For founders interested in learning more, the new AI accelerator program runs for two months, kicking off in early July and ending in early September. Six or so companies will be accepted, with the early application deadline coming up next week on April 13th. (The final application deadline is on June 1.) As for the time commitment involved across those two months, every startup could have a different experience, says Fiance. “We’re there when you need us, and we’re good at staying out of the way.”

There will be the requisite kickoff retreat to spark the program and founders to get to know one another. Candidates who are accepted will also have access to some of UC Berkeley’s renowned AI professors, including Michael Jordan, Ion Stoica, and Trevor Darrell. And they can opt into dinners and events in collaboration with these various constituents.
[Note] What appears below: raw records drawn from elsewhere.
/-- Perform an access through an INSTANCE skylight (R75, R97, R266, R738). The zero-length read behind a write goes to the address of
its last bytes outside the module, which the spec does not give, and a write that fails part-way is answered without one (log 72). -/
def State.performSky (s : State) (p : Pkt) (arr inst addr : Nat) : Perf × State :=
  if p.typ = 0x02 then
    let r := s.readIva inst inst addr p.length true (fun off => .skyRead arr off) RBuf.empty
    match r.2.1.fail with
    | some f =>
      let reason := if f.1 = stTranslationFault then rsTranslation else if f.1 = stPoisoned then rsPoison else f.2
      (.done f.1 reason [], r.2.2)
    | none =>
      if !r.1 then (.done stHostMemoryError 2 [], r.2.2)
      else if r.2.1.ready then (.done 0 0 r.2.1.bytes, r.2.2)
      else (.wait .reading r.2.1 none, r.2.2)
  else if p.typ = 0x01 then
    let last := (s.hostPlaces inst addr p.length).getLast?
    match s.ivaWrite inst addr (p.payload.take p.length) true with
    | (some (.fault _), s) => (.done stTranslationFault rsTranslation [], s)
    | (some _, s) => (.done stHostMemoryError 2 [], s)
    | (none, s) =>
      match last with
      | none => (.done 0 0 [], s)
      | some (t, peer, _) =>
        match s.hostRead inst t 0 peer (.skyConfirm arr) (some inst) with
        | some s => (.wait .confirm RBuf.empty none, s)
        | none => (.done stHostMemoryError 2 [], s)
  else
    let b (i n : Nat) := beNat (slice p.payload i n)
    let width := b 1 1
    match s.lookupNow inst addr .atomic with
    | (.ok .hbm t, s) =>
      match (s.logDirty inst addr width).physAtomic (s.phys t) (b 0 1) width (b 8 8) (b 16 8) with
      | (none, s) => (.done stPoisoned rsPoison [], s)
      | (some v, s) => (.done 0 0 (leBytes 8 v), s)
    | (.ok kind t, s) =>
      if !s.canIssue inst || (kind == .peer && !s.peerOk (portOf inst) t width) then (.done stHostMemoryError 2 [], s) else
        let s := s.logDirty inst addr width
        match s.request inst width (.skyAtomic arr) (some inst) fun tag =>
            .hostAtomic (portOf inst) inst tag t (b 0 1) width (b 8 8) (b 16 8) (kind = .peer) with
        | some s => (.wait .atomic RBuf.empty none, s)
        | none => (.done stHostMemoryError 2 [], s)
    | (_, s) => (.done stTranslationFault rsTranslation [], s)

/-- Perform an accepted access where its bytes lie: a page that has gone elsewhere is passed on to, and one that is frozen is waited for
(R93, R544). -/
def State.performPlace (s : State) (p : Pkt) (arr : Nat) (x : Place) : Perf × State :=
  match x with
  | .iva inst addr _ => s.performSky p arr inst addr
  | .page key byte =>
    match s.servePage key p.src (writes p.typ) with
    | .inr h => if h.frozen then (.wait .frozen RBuf.empty (some key), s) else s.performPage p key h byte
    | .inl (.forward dst) => s.passOn p dst
    | .inl (.refuse st rs) => (.done st rs [], s)
    | .inl _ => (.done stRemoteAccess rsPageUnallocated [], s)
As for some of the financial dynamics, every startup that goes through the program will receive a $1 million investment on a $10 million post-money SAFE note. Importantly, too, as with the House Fund’s venture dollars, its AI accelerator is seeking startups that have at least one Berkeley-affiliated founder on the co-founding team. That includes alumni, faculty, PhDs, postdocs, staff, students, dropouts, and other affiliates.
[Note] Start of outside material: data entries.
/-- One access of 4 or 8 bytes at an offset of a function's own BAR0 (R719 to R721, R735). -/
def State.bar0Access (s : State) (fn off size value : Nat) : State :=
  match msixPlace fn off with
  | some (v, w) =>
    let s := s.msixWrite fn v w (value % 2 ^ 32)
    if size = 8 then s.msixWrite fn v (w + 1) (value / 2 ^ 32) else s
  | none =>
    if isPf fn then s.regAccess fn off size value
    else if (s.inst fn).isNone ∧ 0x20 ≤ off then s.accessLog akNoInstance 0 fn size off
    else match vfOffset off with
      | none => s
      | some o => if o = Reg.HIF_COMMIT.addr then s.accessLog akNotManager 0 fn size off else s.regAccess fn o size value

/-- The lanes of a request that start in its first enabled dword: the offset, the lanes and the value from there; `fuel` bounds it. -/
def firstDword : Nat → Nat → Nat → Nat → Nat × Nat × Nat
  | 0, off, lanes, v => (off, lanes, v)
  | fuel + 1, off, lanes, v => if lanes ≠ 0 ∧ lanes % 16 = 0 then firstDword fuel (off + 4) (lanes / 16) (v / 2 ^ 32) else (off, lanes, v)

/-- A write request to BAR0, by the bytes that it enables (R717, R723): `off` is a dword offset, bit i of `lanes` enables byte i, and `v` holds
the bytes. -/
def State.bar0Write (s : State) (fn off lanes v : Nat) : State :=
  let r := firstDword 16 (off / 4 * 4) lanes v
  let off := r.1
  let lanes := r.2.1
  let v := r.2.2
  let n := popcount 64 lanes
  if lanes = 0 ∨ !s.barAnswers (if isPf fn then off else (vfOffset off).getD 0x100000) then s
  else if lanes = 15 then s.bar0Access fn off 4 v
  else if lanes = 255 ∧ off % 8 = 0 then
    let whole := match (if isPf fn then some off else vfOffset off).bind findReg with
      | some x => x.1.width == 64
      | none => false
    if whole then s.bar0Access fn off 8 v else (s.bar0Access fn off 4 (v % 2 ^ 32)).bar0Access fn (off + 4) 4 (v / 2 ^ 32 % 2 ^ 32)
  else if lanes < 16 then s.accessLog akNarrow 0 fn n off
  else
    let f := s.fn fn
    (s.setFn fn { f with aer := if f.aer.contains 2 then f.aer else f.aer ++ [2] }).accessLog akMisaligned 0 fn n off

end Sys2Proof.Machine
end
There is no demo day. Instead, says Fiance, founders will receive “directed, personal introductions” to the VCs who best fit with their startups.

Given the buzz over AI, the new program could supercharge House Fund, the venture organization, which is already growing fast. Fiance launched it in 2016 with just $6 million and it now manages $300 million in assets, including on behalf of Berkeley Endowment Management Company and the University of California.

At the same time, the competition out there is fierce and growing more so by the day.

Though OpenAI has offered to partner with House Fund, for example, the San Francisco-based company announced its own accelerator back in November. Called Converge, the cohort was to be made up of 10 or so founders who received $1 million each and admission to five weeks of office hours, workshops and other events that ended and that received their funding from the OpenAI Startup Fund.

Y Combinator, the biggest accelerator in the world, is also oozing with AI startups right now, all of them part of a winter class that will be talking directly with investors this week via demo days that are taking place tomorrow, April 5th, and on Thursday.